(Saved entries)
=======

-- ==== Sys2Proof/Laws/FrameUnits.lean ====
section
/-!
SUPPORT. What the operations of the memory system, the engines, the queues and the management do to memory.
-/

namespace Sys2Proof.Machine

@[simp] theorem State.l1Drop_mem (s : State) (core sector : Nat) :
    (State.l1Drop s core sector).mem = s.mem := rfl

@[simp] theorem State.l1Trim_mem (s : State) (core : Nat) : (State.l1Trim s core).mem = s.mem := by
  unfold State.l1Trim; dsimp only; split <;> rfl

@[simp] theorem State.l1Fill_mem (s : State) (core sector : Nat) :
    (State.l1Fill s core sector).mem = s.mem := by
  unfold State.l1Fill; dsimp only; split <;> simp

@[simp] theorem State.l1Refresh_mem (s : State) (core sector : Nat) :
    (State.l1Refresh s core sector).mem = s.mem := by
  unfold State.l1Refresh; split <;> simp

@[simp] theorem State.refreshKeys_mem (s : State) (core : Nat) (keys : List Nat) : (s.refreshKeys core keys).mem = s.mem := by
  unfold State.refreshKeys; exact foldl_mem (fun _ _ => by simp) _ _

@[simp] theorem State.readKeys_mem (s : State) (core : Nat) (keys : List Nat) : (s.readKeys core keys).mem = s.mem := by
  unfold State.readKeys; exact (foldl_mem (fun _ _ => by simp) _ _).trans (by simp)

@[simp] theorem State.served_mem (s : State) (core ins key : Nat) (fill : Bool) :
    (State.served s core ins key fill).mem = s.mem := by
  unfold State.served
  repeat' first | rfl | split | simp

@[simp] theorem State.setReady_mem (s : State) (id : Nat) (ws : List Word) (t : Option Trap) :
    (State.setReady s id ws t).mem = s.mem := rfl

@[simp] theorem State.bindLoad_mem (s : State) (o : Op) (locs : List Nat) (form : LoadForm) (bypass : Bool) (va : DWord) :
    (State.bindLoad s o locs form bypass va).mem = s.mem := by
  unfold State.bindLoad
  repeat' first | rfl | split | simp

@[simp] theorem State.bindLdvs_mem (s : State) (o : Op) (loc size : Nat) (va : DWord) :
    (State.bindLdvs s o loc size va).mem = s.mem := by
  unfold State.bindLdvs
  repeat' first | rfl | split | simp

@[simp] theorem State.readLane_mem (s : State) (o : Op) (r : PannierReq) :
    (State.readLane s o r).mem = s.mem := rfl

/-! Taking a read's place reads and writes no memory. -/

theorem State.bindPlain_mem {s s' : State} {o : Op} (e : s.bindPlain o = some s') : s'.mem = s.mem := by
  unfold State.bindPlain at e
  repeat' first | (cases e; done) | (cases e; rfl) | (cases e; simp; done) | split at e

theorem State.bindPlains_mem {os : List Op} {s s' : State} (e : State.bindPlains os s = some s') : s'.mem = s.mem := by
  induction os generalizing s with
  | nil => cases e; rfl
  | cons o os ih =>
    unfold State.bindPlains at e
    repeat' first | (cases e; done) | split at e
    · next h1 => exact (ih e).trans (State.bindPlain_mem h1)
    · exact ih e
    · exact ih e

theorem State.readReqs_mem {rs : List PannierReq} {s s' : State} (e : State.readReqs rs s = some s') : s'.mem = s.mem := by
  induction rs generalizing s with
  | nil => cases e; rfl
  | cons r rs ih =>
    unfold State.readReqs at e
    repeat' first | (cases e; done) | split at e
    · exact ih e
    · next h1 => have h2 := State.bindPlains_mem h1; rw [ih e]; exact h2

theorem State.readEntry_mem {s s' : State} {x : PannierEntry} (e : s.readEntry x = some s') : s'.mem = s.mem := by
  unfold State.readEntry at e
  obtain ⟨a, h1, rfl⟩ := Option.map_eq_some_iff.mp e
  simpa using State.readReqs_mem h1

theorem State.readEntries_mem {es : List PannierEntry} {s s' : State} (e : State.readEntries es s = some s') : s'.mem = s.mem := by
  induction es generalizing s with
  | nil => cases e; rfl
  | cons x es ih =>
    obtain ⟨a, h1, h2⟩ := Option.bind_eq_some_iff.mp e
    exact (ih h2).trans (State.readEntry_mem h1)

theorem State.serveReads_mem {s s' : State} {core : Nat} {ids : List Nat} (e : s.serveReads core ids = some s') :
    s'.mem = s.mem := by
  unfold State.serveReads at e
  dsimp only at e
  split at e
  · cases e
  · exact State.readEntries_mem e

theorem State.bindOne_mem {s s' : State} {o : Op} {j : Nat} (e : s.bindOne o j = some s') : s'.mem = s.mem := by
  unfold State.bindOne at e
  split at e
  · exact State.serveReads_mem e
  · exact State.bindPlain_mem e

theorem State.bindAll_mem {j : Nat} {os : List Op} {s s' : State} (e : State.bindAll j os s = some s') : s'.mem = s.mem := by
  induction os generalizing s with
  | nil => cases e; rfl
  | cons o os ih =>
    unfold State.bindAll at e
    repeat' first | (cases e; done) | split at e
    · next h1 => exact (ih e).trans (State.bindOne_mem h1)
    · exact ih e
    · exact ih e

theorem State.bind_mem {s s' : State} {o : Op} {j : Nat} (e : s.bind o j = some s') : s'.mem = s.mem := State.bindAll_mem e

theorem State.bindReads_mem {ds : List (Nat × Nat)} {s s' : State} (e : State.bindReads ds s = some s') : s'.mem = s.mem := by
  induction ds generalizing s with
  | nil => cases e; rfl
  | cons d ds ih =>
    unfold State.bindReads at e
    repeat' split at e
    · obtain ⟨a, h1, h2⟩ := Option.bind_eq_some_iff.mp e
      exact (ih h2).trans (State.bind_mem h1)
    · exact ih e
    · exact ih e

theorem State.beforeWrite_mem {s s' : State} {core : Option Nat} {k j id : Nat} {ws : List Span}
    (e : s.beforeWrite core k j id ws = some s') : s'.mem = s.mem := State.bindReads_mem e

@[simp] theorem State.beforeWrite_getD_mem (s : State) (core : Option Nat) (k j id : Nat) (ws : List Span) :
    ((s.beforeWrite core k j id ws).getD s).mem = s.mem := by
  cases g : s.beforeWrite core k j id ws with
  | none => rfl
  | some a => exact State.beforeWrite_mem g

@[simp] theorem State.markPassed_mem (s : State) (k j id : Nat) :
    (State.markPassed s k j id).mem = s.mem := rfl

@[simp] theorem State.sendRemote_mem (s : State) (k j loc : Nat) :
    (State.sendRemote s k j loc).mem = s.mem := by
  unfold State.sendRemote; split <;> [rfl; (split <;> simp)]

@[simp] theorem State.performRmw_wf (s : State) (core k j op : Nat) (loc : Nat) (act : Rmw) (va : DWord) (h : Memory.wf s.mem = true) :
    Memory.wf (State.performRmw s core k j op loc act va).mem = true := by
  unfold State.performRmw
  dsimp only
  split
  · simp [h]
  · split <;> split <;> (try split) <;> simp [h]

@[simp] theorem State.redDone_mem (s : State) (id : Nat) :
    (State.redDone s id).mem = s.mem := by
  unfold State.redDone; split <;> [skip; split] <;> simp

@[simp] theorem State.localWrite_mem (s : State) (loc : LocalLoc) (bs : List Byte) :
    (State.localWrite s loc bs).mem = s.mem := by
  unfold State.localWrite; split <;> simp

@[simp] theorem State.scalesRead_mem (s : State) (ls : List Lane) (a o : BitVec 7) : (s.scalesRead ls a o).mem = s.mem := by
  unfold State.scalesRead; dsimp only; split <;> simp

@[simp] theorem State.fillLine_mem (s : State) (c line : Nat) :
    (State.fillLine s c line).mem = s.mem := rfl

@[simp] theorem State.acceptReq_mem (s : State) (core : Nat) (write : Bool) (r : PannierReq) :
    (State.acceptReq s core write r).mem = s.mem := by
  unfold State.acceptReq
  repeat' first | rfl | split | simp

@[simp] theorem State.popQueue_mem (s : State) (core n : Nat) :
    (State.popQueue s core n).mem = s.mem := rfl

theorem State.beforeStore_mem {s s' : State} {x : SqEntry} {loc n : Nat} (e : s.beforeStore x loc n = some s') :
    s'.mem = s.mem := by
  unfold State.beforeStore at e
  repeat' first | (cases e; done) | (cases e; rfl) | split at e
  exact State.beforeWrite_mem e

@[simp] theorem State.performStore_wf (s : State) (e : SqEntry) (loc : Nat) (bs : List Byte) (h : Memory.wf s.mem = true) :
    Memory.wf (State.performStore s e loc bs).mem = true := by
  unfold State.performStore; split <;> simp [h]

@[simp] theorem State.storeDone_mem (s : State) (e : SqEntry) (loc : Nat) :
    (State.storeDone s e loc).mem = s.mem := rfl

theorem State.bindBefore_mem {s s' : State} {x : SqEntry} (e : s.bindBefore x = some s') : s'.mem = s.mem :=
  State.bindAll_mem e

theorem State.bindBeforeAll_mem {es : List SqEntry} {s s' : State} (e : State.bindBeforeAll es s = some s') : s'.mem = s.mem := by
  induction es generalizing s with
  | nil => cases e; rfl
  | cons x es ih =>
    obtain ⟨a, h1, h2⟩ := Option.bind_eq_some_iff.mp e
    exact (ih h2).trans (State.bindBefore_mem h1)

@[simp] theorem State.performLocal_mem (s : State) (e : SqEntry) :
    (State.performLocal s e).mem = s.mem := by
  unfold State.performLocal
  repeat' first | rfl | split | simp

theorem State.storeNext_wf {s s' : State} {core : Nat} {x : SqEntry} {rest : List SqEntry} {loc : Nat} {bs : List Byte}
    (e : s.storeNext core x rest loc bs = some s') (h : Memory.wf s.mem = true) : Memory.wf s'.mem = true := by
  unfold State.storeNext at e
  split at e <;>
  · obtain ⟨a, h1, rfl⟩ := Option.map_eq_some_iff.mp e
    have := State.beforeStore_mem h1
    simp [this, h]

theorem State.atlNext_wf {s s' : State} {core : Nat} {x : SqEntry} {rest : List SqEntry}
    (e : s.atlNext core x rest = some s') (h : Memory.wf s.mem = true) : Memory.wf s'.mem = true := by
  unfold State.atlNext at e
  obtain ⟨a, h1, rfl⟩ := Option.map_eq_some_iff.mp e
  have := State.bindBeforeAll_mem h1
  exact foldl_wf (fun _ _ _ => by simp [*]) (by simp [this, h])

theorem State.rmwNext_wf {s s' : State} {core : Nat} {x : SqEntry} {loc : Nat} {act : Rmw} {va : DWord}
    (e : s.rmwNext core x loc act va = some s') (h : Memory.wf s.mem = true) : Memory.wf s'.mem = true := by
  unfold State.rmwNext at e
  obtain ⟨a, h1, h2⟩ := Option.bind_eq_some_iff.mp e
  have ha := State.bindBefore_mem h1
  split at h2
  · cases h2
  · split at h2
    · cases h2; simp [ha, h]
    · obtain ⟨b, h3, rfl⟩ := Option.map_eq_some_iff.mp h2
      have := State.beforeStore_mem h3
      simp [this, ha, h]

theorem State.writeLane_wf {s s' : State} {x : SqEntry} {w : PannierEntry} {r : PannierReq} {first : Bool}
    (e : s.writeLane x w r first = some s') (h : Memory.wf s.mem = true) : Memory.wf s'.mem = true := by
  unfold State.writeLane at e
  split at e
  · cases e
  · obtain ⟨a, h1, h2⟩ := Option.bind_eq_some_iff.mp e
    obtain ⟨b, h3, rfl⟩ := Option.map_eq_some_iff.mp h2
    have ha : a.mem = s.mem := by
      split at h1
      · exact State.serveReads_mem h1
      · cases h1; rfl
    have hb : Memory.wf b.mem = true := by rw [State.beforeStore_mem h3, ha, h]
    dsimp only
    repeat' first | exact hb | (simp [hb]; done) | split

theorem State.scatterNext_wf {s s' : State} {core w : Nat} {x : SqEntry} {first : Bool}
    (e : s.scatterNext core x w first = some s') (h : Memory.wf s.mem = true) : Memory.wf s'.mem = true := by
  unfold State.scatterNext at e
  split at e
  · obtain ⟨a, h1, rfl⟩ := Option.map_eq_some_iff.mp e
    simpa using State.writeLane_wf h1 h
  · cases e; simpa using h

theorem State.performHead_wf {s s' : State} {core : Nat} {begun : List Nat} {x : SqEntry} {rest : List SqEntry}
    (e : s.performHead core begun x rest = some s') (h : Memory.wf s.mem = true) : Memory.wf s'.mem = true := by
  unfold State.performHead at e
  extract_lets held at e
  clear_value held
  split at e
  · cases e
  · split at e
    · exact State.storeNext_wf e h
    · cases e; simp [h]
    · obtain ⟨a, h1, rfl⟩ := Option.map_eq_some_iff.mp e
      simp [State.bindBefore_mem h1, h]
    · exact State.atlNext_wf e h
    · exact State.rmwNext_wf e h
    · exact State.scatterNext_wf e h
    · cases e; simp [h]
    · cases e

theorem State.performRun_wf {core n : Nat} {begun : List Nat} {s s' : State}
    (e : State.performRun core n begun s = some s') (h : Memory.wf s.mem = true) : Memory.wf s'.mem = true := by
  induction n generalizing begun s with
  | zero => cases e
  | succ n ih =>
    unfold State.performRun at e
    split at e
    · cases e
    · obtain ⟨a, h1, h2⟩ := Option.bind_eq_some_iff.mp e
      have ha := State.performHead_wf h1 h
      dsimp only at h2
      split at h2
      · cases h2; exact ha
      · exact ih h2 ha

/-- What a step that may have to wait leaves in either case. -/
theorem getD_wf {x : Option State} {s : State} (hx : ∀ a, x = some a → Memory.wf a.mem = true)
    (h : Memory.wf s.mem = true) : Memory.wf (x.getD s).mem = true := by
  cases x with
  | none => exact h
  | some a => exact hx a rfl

=======

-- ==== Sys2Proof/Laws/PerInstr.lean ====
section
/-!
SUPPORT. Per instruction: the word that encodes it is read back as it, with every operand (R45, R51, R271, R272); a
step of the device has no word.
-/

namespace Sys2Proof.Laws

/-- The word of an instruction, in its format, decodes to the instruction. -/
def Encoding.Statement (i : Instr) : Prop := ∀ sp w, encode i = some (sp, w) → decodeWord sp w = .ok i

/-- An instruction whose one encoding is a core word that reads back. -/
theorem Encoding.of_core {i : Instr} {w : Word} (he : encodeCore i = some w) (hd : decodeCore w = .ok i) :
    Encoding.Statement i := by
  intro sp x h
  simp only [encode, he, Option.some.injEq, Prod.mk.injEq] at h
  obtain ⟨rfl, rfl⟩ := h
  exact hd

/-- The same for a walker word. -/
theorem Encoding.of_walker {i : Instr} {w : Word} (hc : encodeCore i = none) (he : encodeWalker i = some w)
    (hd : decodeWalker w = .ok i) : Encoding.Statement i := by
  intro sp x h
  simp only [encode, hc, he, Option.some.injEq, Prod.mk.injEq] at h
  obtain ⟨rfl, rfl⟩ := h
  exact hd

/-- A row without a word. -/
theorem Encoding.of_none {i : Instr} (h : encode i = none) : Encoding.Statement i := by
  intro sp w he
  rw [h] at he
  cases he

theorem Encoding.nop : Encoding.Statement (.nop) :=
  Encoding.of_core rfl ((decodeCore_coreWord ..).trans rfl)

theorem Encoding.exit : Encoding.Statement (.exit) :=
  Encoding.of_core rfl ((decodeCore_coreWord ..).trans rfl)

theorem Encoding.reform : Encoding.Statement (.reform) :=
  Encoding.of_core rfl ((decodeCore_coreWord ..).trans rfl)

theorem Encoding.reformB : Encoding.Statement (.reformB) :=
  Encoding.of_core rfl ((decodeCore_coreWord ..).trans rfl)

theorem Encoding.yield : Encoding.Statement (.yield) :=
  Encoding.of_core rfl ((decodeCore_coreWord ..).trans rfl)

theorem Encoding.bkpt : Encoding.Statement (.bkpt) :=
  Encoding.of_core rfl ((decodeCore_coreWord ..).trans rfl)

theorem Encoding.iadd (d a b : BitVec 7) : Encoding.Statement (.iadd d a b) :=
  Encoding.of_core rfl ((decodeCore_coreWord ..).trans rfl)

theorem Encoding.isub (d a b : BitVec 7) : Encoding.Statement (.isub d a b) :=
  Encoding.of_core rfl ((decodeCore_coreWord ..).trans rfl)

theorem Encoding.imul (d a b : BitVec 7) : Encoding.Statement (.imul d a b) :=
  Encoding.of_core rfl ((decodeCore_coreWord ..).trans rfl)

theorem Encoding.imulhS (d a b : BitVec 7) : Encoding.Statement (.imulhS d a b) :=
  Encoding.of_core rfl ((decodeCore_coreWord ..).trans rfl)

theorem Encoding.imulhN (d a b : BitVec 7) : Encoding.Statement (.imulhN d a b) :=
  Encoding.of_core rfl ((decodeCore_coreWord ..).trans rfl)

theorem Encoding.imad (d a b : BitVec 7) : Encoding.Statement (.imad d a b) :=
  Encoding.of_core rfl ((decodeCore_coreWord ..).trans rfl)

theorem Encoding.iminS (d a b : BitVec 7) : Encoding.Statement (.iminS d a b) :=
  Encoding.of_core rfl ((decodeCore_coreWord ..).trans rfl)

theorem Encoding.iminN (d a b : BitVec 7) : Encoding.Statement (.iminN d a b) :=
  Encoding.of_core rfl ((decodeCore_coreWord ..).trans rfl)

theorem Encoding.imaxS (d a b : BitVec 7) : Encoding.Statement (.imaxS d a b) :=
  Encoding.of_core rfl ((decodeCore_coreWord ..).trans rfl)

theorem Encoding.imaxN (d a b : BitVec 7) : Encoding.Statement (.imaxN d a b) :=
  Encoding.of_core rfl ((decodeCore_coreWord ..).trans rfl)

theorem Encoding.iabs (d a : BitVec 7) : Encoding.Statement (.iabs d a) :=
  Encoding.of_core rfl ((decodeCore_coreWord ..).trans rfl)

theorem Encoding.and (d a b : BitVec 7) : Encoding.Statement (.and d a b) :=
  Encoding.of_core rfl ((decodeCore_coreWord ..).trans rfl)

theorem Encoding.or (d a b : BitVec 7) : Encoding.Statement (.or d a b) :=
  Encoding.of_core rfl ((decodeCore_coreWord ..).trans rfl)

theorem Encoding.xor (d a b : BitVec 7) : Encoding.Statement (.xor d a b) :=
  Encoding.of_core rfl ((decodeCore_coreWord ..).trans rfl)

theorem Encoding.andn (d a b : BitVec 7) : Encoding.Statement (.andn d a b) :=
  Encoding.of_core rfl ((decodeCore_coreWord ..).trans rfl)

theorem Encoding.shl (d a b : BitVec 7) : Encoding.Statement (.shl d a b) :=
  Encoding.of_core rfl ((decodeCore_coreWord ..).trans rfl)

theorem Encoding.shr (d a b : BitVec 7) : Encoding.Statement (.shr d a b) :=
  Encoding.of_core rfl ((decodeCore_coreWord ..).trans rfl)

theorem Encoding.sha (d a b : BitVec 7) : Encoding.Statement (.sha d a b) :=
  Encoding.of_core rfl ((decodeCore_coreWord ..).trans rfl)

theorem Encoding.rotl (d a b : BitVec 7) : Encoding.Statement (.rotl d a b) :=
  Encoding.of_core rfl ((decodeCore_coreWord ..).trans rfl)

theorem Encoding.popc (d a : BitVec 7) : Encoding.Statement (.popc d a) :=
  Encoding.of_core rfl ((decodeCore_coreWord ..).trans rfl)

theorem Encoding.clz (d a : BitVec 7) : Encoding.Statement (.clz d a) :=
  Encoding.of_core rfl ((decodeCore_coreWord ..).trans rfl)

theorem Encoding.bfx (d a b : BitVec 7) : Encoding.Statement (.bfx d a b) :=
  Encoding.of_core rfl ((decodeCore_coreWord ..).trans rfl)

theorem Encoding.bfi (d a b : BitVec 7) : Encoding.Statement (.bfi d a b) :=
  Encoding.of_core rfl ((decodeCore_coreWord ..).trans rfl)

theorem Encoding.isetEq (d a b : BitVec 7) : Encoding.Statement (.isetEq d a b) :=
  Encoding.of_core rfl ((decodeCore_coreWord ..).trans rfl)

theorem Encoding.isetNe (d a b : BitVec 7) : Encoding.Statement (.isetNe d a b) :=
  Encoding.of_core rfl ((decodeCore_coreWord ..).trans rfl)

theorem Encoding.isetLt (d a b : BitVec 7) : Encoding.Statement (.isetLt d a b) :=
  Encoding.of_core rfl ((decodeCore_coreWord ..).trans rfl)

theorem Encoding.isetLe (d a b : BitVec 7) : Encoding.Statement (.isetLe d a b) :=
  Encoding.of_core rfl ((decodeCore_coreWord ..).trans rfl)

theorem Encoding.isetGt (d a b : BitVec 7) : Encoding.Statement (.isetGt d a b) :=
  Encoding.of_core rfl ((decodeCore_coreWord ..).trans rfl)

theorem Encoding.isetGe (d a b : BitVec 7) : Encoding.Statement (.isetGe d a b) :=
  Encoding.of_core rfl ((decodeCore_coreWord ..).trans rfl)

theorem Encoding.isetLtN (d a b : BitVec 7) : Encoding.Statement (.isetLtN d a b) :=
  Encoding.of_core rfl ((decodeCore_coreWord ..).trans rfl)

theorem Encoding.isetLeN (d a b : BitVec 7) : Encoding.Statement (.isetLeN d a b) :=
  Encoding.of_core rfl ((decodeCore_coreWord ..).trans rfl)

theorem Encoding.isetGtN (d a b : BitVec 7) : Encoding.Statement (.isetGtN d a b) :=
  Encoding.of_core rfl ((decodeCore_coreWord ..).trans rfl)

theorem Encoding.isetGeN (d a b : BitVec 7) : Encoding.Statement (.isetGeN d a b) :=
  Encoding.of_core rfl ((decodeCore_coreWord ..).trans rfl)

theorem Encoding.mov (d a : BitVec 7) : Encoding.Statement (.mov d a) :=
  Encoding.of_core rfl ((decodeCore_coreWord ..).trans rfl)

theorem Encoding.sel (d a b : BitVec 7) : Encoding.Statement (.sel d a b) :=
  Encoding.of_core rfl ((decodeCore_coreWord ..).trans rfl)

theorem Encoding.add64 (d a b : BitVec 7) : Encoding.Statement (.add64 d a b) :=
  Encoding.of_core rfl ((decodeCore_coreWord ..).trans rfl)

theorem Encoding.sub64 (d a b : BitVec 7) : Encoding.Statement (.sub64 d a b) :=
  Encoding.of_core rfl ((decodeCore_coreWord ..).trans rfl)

=======

Instructions to follow: Above are the entries. Output exactly the lines beginning with the line that has "cons d ds ih =>" and ending with the line that has "unfold State.sendRemote; split".

Your solution:
  | cons d ds ih =>
    unfold State.bindReads at e
    repeat' split at e
    · obtain ⟨a, h1, h2⟩ := Option.bind_eq_some_iff.mp e
      exact (ih h2).trans (State.bind_mem h1)
    · exact ih e
    · exact ih e

theorem State.beforeWrite_mem {s s' : State} {core : Option Nat} {k j id : Nat} {ws : List Span}
    (e : s.beforeWrite core k j id ws = some s') : s'.mem = s.mem := State.bindReads_mem e

@[simp] theorem State.beforeWrite_getD_mem (s : State) (core : Option Nat) (k j id : Nat) (ws : List Span) :
    ((s.beforeWrite core k j id ws).getD s).mem = s.mem := by
  cases g : s.beforeWrite core k j id ws with
  | none => rfl
  | some a => exact State.beforeWrite_mem g

@[simp] theorem State.markPassed_mem (s : State) (k j id : Nat) :
    (State.markPassed s k j id).mem = s.mem := rfl

@[simp] theorem State.sendRemote_mem (s : State) (k j loc : Nat) :
    (State.sendRemote s k j loc).mem = s.mem := by
  unfold State.sendRemote; split <;> [rfl; (split <;> simp)]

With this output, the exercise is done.